EXERCISE:
Starting at the line that contains "t.arrived := rfl" in the listing below, write out every line word for word until you have written the line that contains "t.arriveGt := rfl".

SUPPLIED MATERIAL Block Start

-- ==== Sys2Proof/Certificates/Slice0/Obligations.lean ====
section
/-! DEFINITION. The statements for the provers, from the numbered rules of the spec. -/

open Sys2Proof Sys2Proof.Machine Sys2Proof.Safety

/-- The class A words, with FABS and FNEG: the result of each in every thread of the stand whose guard is true, as arithmetic on the operands read as numbers; it raises no flag but the IS of IADDS and ISUBS; nothing else changes (R134, R135, R136). -/
def Obligations.IntegerWords : Prop :=
  ∀ (h : Hdr) (d : Fin 64) (a : LaneA) (b : Fin 64) (k : Fin 8) (c : ICond),
    StandRun (.iadd h d a b) (rowBin h d a b fun x y _ => (x + y) % 2 ^ 32) ∧
    StandRun (.isub h d a b) (rowBin h d a b fun x y _ => wrap32 ((x : Int) - y)) ∧
    StandRun (.isubr h d a b) (rowBin h d a b fun x y _ => wrap32 ((y : Int) - x)) ∧
    StandRun (.imul h d a b) (rowBin h d a b fun x y _ => x * y % 2 ^ 32) ∧
    StandRun (.imulhi h d a b) (rowBin h d a b fun x y _ => wrap32 (s32 x * s32 y / 2 ^ 32)) ∧
    StandRun (.nmulhi h d a b) (rowBin h d a b fun x y _ => x * y / 2 ^ 32) ∧
    StandRun (.imad h d a b) (rowBin h d a b fun x y z => (x * y + z) % 2 ^ 32) ∧
    StandRun (.imin h d a b) (rowBin h d a b fun x y _ => if s32 x ≤ s32 y then x else y) ∧
    StandRun (.imax h d a b) (rowBin h d a b fun x y _ => if s32 x ≥ s32 y then x else y) ∧
    StandRun (.nmin h d a b) (rowBin h d a b fun x y _ => min x y) ∧
    StandRun (.nmax h d a b) (rowBin h d a b fun x y _ => max x y) ∧
    StandRun (.iabs h d a) (rowUn h d a fun x => (s32 x).natAbs) ∧
    StandRun (.and h d a b) (rowBin h d a b fun x y _ => x &&& y) ∧
    StandRun (.or h d a b) (rowBin h d a b fun x y _ => x ||| y) ∧
    StandRun (.xor h d a b) (rowBin h d a b fun x y _ => x ^^^ y) ∧
    StandRun (.andn h d a b) (rowBin h d a b fun x y _ => x &&& (2 ^ 32 - 1 - y)) ∧
    StandRun (.shl h d a b) (rowBin h d a b fun x y _ => if x % 256 < 32 then y * 2 ^ (x % 256) % 2 ^ 32 else 0) ∧
    StandRun (.shr h d a b) (rowBin h d a b fun x y _ => y / 2 ^ (x % 256)) ∧
    StandRun (.sar h d a b) (rowBin h d a b fun x y _ =>
        if x % 256 < 32 then wrap32 (s32 y / 2 ^ (x % 256)) else if 2 ^ 31 ≤ y then 2 ^ 32 - 1 else 0) ∧
    StandRun (.rotl h d a b) (rowBin h d a b fun x y _ => (y * 2 ^ (x % 32) + y / 2 ^ (32 - x % 32)) % 2 ^ 32) ∧
    StandRun (.bfx h d a b) (rowBin h d a b fun x y _ => bfxN x y) ∧
    StandRun (.bfxs h d a b) (rowBin h d a b fun x y _ => bfxsN x y) ∧
    StandRun (.bfi h d a b) (rowBin h d a b bfiN) ∧
    StandRun (.popc h d a) (rowUn h d a fun x => ((List.range 32).map fun i => x / 2 ^ i % 2).sum) ∧
    StandRun (.clz h d a) (rowUn h d a fun x => ((List.range 32).filter fun i => x < 2 ^ i).length) ∧
    StandRun (.ctz h d a) (rowUn h d a fun x => ((List.range 32).filter fun i => x % 2 ^ (i + 1) = 0).length) ∧
    StandRun (.brev h d a) (rowUn h d a fun x => ((List.range 32).map fun i => x / 2 ^ i % 2 * 2 ^ (31 - i)).sum) ∧
    StandRun (.iadd64 h d a b) (rowBin64 h d a b fun x y => x + y) ∧
    StandRun (.isub64 h d a b) (rowBin64 h d a b fun x y => x + (2 ^ 64 - y)) ∧
    StandRun (.imul64 h d a b) (rowBin64 h d a b fun x y => x * y) ∧
    StandRun (.shl64 h d a b) (rowShift64 h d a b fun x y => if x % 256 < 64 then y * 2 ^ (x % 256) else 0) ∧
    StandRun (.shr64 h d a b) (rowShift64 h d a b fun x y => y / 2 ^ (x % 256)) ∧
    StandRun (.icmp h k c a b) (rowPred h k a b fun x y => condI c (s32 x) (s32 y)) ∧
    StandRun (.ncmp h k c a b) (rowPred h k a b fun x y => condI c x y) ∧
    StandRun (.mov h d a) (rowUn h d a fun x => x) ∧
    StandRun (.mov64 h d a) ⟨⟨h, lenA a, false, 0, v2 d ++ needA64 a⟩, fun e t => ⟨pairOf d.val (readA64 e t a).toNat, 0, none⟩⟩ ∧
    StandRun (.iadds h d a b) (rowFlags h d a b fun _ x y _ => clampIS (s32 x + s32 y)) ∧
    StandRun (.isubs h d a b) (rowFlags h d a b fun _ x y _ => clampIS (s32 x - s32 y)) ∧
    StandRun (.dot4i h d a b) (rowBin h d a b fun x y z =>
        wrap32 (z + byteI x 0 * byteI y 0 + byteI x 1 * byteI y 1 + byteI x 2 * byteI y 2 + byteI x 3 * byteI y 3)) ∧
    StandRun (.dot4n h d a b) (rowBin h d a b fun x y z =>
        (z + byteN x 0 * byteN y 0 + byteN x 1 * byteN y 1 + byteN x 2 * byteN y 2 + byteN x 3 * byteN y 3) % 2 ^ 32) ∧
    StandRun (.pack h d a b) (rowBin h d a b fun x y _ => x % 2 ^ 16 + y % 2 ^ 16 * 2 ^ 16) ∧
    StandRun (.permb h d a b) (rowBin h d a b fun x y _ =>
        permbByte x y 0 + permbByte x y 1 * 2 ^ 8 + permbByte x y 2 * 2 ^ 16 + permbByte x y 3 * 2 ^ 24) ∧
    StandRun (.xswz h d a b) (rowBin h d a b fun x y _ => xswzN x y) ∧
    StandRun (.fabs h d a) (rowUn h d a fun x => x % 2 ^ 31) ∧
    StandRun (.fneg h d a) (rowUn h d a fun x => (x + 2 ^ 31) % 2 ^ 32)
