@[simp] theorem Thread.countVar_front (n : Nat) (t : Thread) : (t.countVar n).front = t.front := rfl
@[simp] theorem Thread.countVar_tid (n : Nat) (t : Thread) : (t.countVar n).tid = t.tid := rfl
@[simp] theorem Thread.countVar_strand (n : Nat) (t : Thread) : (t.countVar n).strand = t.strand := rfl
@[simp] theorem Thread.countVar_lane (n : Nat) (t : Thread) : (t.countVar n).lane = t.lane := rfl
@[simp] theorem Thread.countVar_width (n : Nat) (t : Thread) : (t.countVar n).width = t.width := rfl
@[simp] theorem Thread.countVar_seedling (n : Nat) (t : Thread) : (t.countVar n).seedling = t.seedling := rfl
@[simp] theorem Thread.countVar_core (n : Nat) (t : Thread) : (t.countVar n).core = t.core := rfl
@[simp] theorem Thread.countVar_life (n : Nat) (t : Thread) : (t.countVar n).life = t.life := rfl
@[simp] theorem Thread.countVar_regs (n : Nat) (t : Thread) : (t.countVar n).regs = t.regs := rfl
@[simp] theorem Thread.countVar_preds (n : Nat) (t : Thread) : (t.countVar n).preds = t.preds := rfl
@[simp] theorem Thread.countVar_ctl (n : Nat) (t : Thread) : (t.countVar n).ctl = t.ctl := rfl
@[simp] theorem Thread.countVar_fpc (n : Nat) (t : Thread) : (t.countVar n).fpc = t.fpc := rfl
@[simp] theorem Thread.countVar_flg (n : Nat) (t : Thread) : (t.countVar n).flg = t.flg := rfl
@[simp] theorem Thread.countVar_tpc (n : Nat) (t : Thread) : (t.countVar n).tpc = t.tpc := rfl
@[simp] theorem Thread.countVar_tcause (n : Nat) (t : Thread) : (t.countVar n).tcause = t.tcause := rfl
@[simp] theorem Thread.countVar_tmask (n : Nat) (t : Thread) : (t.countVar n).tmask = t.tmask := rfl
@[simp] theorem Thread.countVar_tval (n : Nat) (t : Thread) : (t.countVar n).tval = t.tval := rfl
@[simp] theorem Thread.countVar_th (n : Nat) (t : Thread) : (t.countVar n).th = t.th := rfl
@[simp] theorem Thread.countVar_bankRegs (n : Nat) (t : Thread) : (t.countVar n).bankRegs = t.bankRegs := rfl
@[simp] theorem Thread.countVar_bankLc (n : Nat) (t : Thread) : (t.countVar n).bankLc = t.bankLc := rfl
@[simp] theorem Thread.countVar_bankMm (n : Nat) (t : Thread) : (t.countVar n).bankMm = t.bankMm := rfl
@[simp] theorem Thread.countVar_bankFrames (n : Nat) (t : Thread) : (t.countVar n).bankFrames = t.bankFrames := rfl
@[simp] theorem Thread.countVar_seedw (n : Nat) (t : Thread) : (t.countVar n).seedw = t.seedw := rfl
@[simp] theorem Thread.countVar_stand (n : Nat) (t : Thread) : (t.countVar n).stand = t.stand := rfl
@[simp] theorem Thread.countVar_team (n : Nat) (t : Thread) : (t.countVar n).team = t.team := rfl
@[simp] theorem Thread.countVar_wait (n : Nat) (t : Thread) : (t.countVar n).wait = t.wait := rfl
@[simp] theorem Thread.countVar_txn (n : Nat) (t : Thread) : (t.countVar n).txn = t.txn := rfl
@[simp] theorem Thread.countVar_dqPos (n : Nat) (t : Thread) : (t.countVar n).dqPos = t.dqPos := rfl
@[simp] theorem Thread.countVar_gbars (n : Nat) (t : Thread) : (t.countVar n).gbars = t.gbars := rfl
@[simp] theorem Thread.countVar_ssteps (n : Nat) (t : Thread) : (t.countVar n).ssteps = t.ssteps := rfl
@[simp] theorem Thread.countVar_arrived (n : Nat) (t : Thread) : (t.countVar n).arrived = t.arrived := rfl
@[simp] theorem Thread.countVar_arriveGt (n : Nat) (t : Thread) : (t.countVar n).arriveGt = t.arriveGt := rfl
@[simp] theorem Thread.countVar_again (n : Nat) (t : Thread) : (t.countVar n).again = t.again := rfl
@[simp] theorem Thread.countVar_spawnOrd (n : Nat) (t : Thread) : (t.countVar n).spawnOrd = t.spawnOrd := rfl
@[simp] theorem Thread.countVar_traceOrd (n : Nat) (t : Thread) : (t.countVar n).traceOrd = t.traceOrd := rfl
@[simp] theorem Thread.countVar_postOrd (n : Nat) (t : Thread) : (t.countVar n).postOrd = t.postOrd := rfl
@[simp] theorem Thread.countVar_beamOrd (n : Nat) (t : Thread) : (t.countVar n).beamOrd = t.beamOrd := rfl
@[simp] theorem Thread.countVar_age (n : Nat) (t : Thread) : (t.countVar n).age = t.age := rfl
@[simp] theorem Thread.countVar_yielded (n : Nat) (t : Thread) : (t.countVar n).yielded = t.yielded := rfl
@[simp] theorem Thread.countVar_since (n : Nat) (t : Thread) : (t.countVar n).since = t.since := rfl
@[simp] theorem Thread.countVar_issuedAt (n : Nat) (t : Thread) : (t.countVar n).issuedAt = t.issuedAt := rfl
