theorem ReadsBack.mmaI8bf (h : Hdr) (m : MmaArgs) (t : MmaLit) : ReadsBack.Statement (.mmaI8bf h m t) := fun _ hw lw => 
  (classUE_word (by decide) (packBits_lt _ (fits_mma m)) (fun wd hg => by rw [decodeUE, hg]; rfl)).trans
    (Dec.mmaLit_code _ _ m t lw hw)

theorem ReadsBack.mmaI8e4 (h : Hdr) (m : MmaArgs) (t : MmaLit) : ReadsBack.Statement (.mmaI8e4 h m t) := fun _ hw lw => 
  (classUE_word (by decide) (packBits_lt _ (fits_mma m)) (fun wd hg => by rw [decodeUE, hg]; rfl)).trans
    (Dec.mmaLit_code _ _ m t lw hw)

theorem ReadsBack.mmaBfmx4 (h : Hdr) (m : MmaArgs) (t : MmaLit) : ReadsBack.Statement (.mmaBfmx4 h m t) := fun _ hw lw => 
  (classUE_word (by decide) (packBits_lt _ (fits_mma m)) (fun wd hg => by rw [decodeUE, hg]; rfl)).trans
    (Dec.mmaLit_code _ _ m t lw hw)

theorem ReadsBack.mmaE4bf (h : Hdr) (m : MmaArgs) (t : MmaLit) : ReadsBack.Statement (.mmaE4bf h m t) := fun _ hw lw => 
  (classUE_word (by decide) (packBits_lt _ (fits_mma m)) (fun wd hg => by rw [decodeUE, hg]; rfl)).trans
    (Dec.mmaLit_code _ _ m t lw hw)

theorem ReadsBack.medge (h : Hdr) (c : Fin 16) (v : Fin 16) (w : Fin 8) : ReadsBack.Statement (.medge h c v w) := by
  intro _ _ lw
  have hf : Fits [(4, c.val), (4, v.val), (3, w.val), (8, 0)] := ⟨c.isLt, v.isLt, w.isLt, (by decide), trivial⟩
  have hfs : fields [4, 4, 3, 8] (packBits [(4, c.val), (4, v.val), (3, w.val), (8, 0)]) = [c.val, v.val, w.val, 0] := fields_packBits _ hf
  refine (classUE_word (t := .ok (.medge h c v w)) (by decide) (packBits_lt _ hf) (fun wd hg => ?_))
  rw [decodeUE, hg]
  simp [hfs]

theorem ReadsBack.mfilt (h : Hdr) (c : Fin 16) (t : Fin 16) (w : Fin 8) (x : TxFmt) : ReadsBack.Statement (.mfilt h c t w x) := by
  intro _ _ lw
  have hf : Fits [(4, c.val), (4, t.val), (3, w.val), (2, x.code), (6, 0)] := ⟨c.isLt, t.isLt, w.isLt, x.code_lt, (by decide), trivial⟩
  have hfs : fields [4, 4, 3, 2, 6] (packBits [(4, c.val), (4, t.val), (3, w.val), (2, x.code), (6, 0)]) = [c.val, t.val, w.val, x.code, 0] := fields_packBits _ hf
  refine (classUE_word (t := .ok (.mfilt h c t w x)) (by decide) (packBits_lt _ hf) (fun wd hg => ?_))
  rw [decodeUE, hg]
  simp [hfs]

theorem ReadsBack.mblend (h : Hdr) (c : Fin 16) (t : Fin 16) (p : Fin 16) : ReadsBack.Statement (.mblend h c t p) := by
  intro _ _ lw
  have hf : Fits [(4, c.val), (4, t.val), (4, p.val), (7, 0)] := ⟨c.isLt, t.isLt, p.isLt, (by decide), trivial⟩
  have hfs : fields [4, 4, 4, 7] (packBits [(4, c.val), (4, t.val), (4, p.val), (7, 0)]) = [c.val, t.val, p.val, 0] := fields_packBits _ hf
  refine (classUE_word (t := .ok (.mblend h c t p)) (by decide) (packBits_lt _ hf) (fun wd hg => ?_))
  rw [decodeUE, hg]
  simp [hfs]

theorem ReadsBack.mblendb (h : Hdr) (c : Fin 16) (t : Fin 16) (p : Fin 16) (q : Fin 16) : ReadsBack.Statement (.mblendb h c t p q) := by
  intro _ _ lw
  have hf : Fits [(4, c.val), (4, t.val), (4, p.val), (4, q.val), (3, 0)] := ⟨c.isLt, t.isLt, p.isLt, q.isLt, (by decide), trivial⟩
  have hfs : fields [4, 4, 4, 4, 3] (packBits [(4, c.val), (4, t.val), (4, p.val), (4, q.val), (3, 0)]) = [c.val, t.val, p.val, q.val, 0] := fields_packBits _ hf
  refine (classUE_word (t := .ok (.mblendb h c t p q)) (by decide) (packBits_lt _ hf) (fun wd hg => ?_))
  rw [decodeUE, hg]
  simp [hfs]

theorem ReadsBack.mdrain (h : Hdr) (c : Fin 16) (n : Fin 8) (f : DrainFmt) (r : Rnd) (x : Bool) : ReadsBack.Statement (.mdrain h c n f r x) := by
  intro _ _ lw
  have hf : Fits [(4, c.val), (3, n.val), (3, f.code), (3, r.code), (1, b2n x), (5, 0)] := ⟨c.isLt, n.isLt, f.code_lt, r.code_lt, (b2n_lt _), (by decide), trivial⟩
  have hfs : fields [4, 3, 3, 3, 1, 5] (packBits [(4, c.val), (3, n.val), (3, f.code), (3, r.code), (1, b2n x), (5, 0)]) = [c.val, n.val, f.code, r.code, b2n x, 0] := fields_packBits _ hf
  refine (classUE_word (t := .ok (.mdrain h c n f r x)) (by decide) (packBits_lt _ hf) (fun wd hg => ?_))
  rw [decodeUE, hg]
  simp [hfs]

SUPPLIED MATERIAL Block End

TASK RESULT:
@[simp] theorem Thread.countVar_arrived (n : Nat) (t : Thread) : (t.countVar n).arrived = t.arrived := rfl
@[simp] theorem Thread.countVar_arriveGt (n : Nat) (t : Thread) : (t.countVar n).arriveGt = t.arriveGt := rfl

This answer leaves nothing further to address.